==== DATA FOR THE TASK ====

/-! ### Records (16_records) -/

/-- An event record (Table 16.1). -/
structure Event where
  code : Nat
  src : Nat
  flags : Nat := 0
  tide : W32
  time : Nat
  p0 : Nat := 0
  p1 : Nat := 0
  p2 : Nat := 0
  p3 : Nat := 0
deriving DecidableEq, Repr

/-- What a fault record says (Tables 14.6, 14.7, 16.5). -/
structure FaultRec where
  severity : Nat
  kind : Nat
  action : Nat := 0
  phys : Option Nat := none
  core : Option Nat := none
  pan : Nat := 0xFF
  tide : W32
  time : Nat
  rho : Nat := 0xFFFF
  eps : Nat := 0xFFFF
  qid : Nat := 0xFFFFFFFF
  p0 : W64 := 0
  p1 : W64 := 0
  placeEpoch : W32 := 0
  fwVersion : W32 := 0
  gen : W16 := 0
  /-- fault events of the core in its window, this one included -/
  events : Nat := 0
  bed : Nat := 0xFF
  column : Nat := 0xFFFF
deriving DecidableEq, Repr

/-- A wait-for graph edge (Table 16.10). -/
structure WfgEdge where
  waiter : Nat
  resource : Nat
  holder : Nat
  since : Nat
deriving DecidableEq, Repr

/-- A wait-for graph: trigger, processor for trigger 1, edges (R501, R502). -/
structure Wfg where
  trigger : Nat
  proc : Nat := 0
  edges : List WfgEdge := []
deriving DecidableEq, Repr

/-- A session status record (Table 8.6), as published: its fields in the order of the table. -/
structure StatusRec where
  slot : Nat
  qid : Nat
  fields : List (Nat × Nat) := []
deriving DecidableEq, Repr

/-- A snapshot (Table 16.6). `images` lists the nonzero 32-bit words of the block images by byte offset. -/
structure Snapshot where
  trigger : Nat
  safeReason : Nat
  devState : Nat
  tide : W32
  time : Nat
  fwVersion : W32
  placeEpoch : W32
  gen : W16
  detail : Nat
  tail : List Event
  status : List StatusRec
  images : List (Nat × W32)
  wfg : Option Wfg
deriving DecidableEq, Repr

/-- A snapshot not yet complete: trigger and detail (R492). -/
structure SnapReq where
  trigger : Nat
  detail : Nat := 0
  safeReason : Nat := 0
  devState : Nat := 0
  tide : W32 := 0
  time : Nat := 0
  /-- the graph assembled at trigger 1 or 2 -/
  wfg : Option Wfg := none
deriving DecidableEq, Repr

/-- The event recorder, its tail ring and the wait-for graph (R485 to R489, R501). -/
structure Recorder where
  /-- records stamped and not yet at the recorder, oldest first -/
  inFlight : List Event := []
  recs : List Event := []
  tail : List Event := []
  /-- the latest instant at which records arrived, and those of that instant, each with whether FREEZE lost it; the
  instant at which FREEZE was set (R488) -/
  arrT : Nat := 0
  arrived : List (Event × Bool) := []
  freezeT : Nat := 0
  /-- sums of COUNT and EVT_LOST over the clears whose EVT_CLEARED record is not stored yet -/
  cleared : Option (Nat × Nat) := none
  /-- trigger of a graph not yet assembled: trigger, processor -/
  wfgAsked : Option (Nat × Nat) := none
  wfgWriting : Option Wfg := none
  wfgLatest : Option Wfg := none
deriving DecidableEq, Repr

/-- The black box in MRAM (R490 to R494). Slots fill in order and are freed together. -/
structure BlackBox where
  faults : List FaultRec := []
  snaps : List Snapshot := []
  faultsLost : W32 := 0
  snapsLost : W32 := 0
  clearTime : Nat := 0
  shutReason : Nat := 0
  shutTime : Nat := 0
  shutAon : Nat := 0
  shutTide : W32 := 0
deriving DecidableEq, Repr

/-- An entry of the retirement list (R440, Table 14.10). -/
structure RetireEntry where
  isLink : Bool := false
  unit : Nat
  kind : Nat := 0
  time : Nat := 0
  tide : W32 := 0
  fw : W32 := 0
deriving DecidableEq, Repr

/-- MRAM: what survives power loss (Table 13.7, R419, R524). -/
structure Mram where
  refKeyId : BitVec 128 := 1
  minSvn : W16 := 0
  /-- the 16 entries of the trust list (R186) -/
  trust : List (Option (BitVec 512)) := List.replicate 16 none
  retired : List RetireEntry := []
  bbx : BlackBox := {}
deriving DecidableEq, Repr

/-! ### The always-on domain and start-up (13_startup, 15_power, 17_package) -/

/-- Where the always-on domain stands in the power-up sequence or a power-down (R510, R511, R463, R471, R472). -/
inductive AonPhase where
  | vaonOff | seqVio | seqVcore | seqHouse | retryWait | heldLow | on | sleepGranted | asleep | stopped
deriving DecidableEq, Repr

====

Return only the number of lines in the preceding records that contain the string "trigger".

* [RESULT OF THIS TASK]
7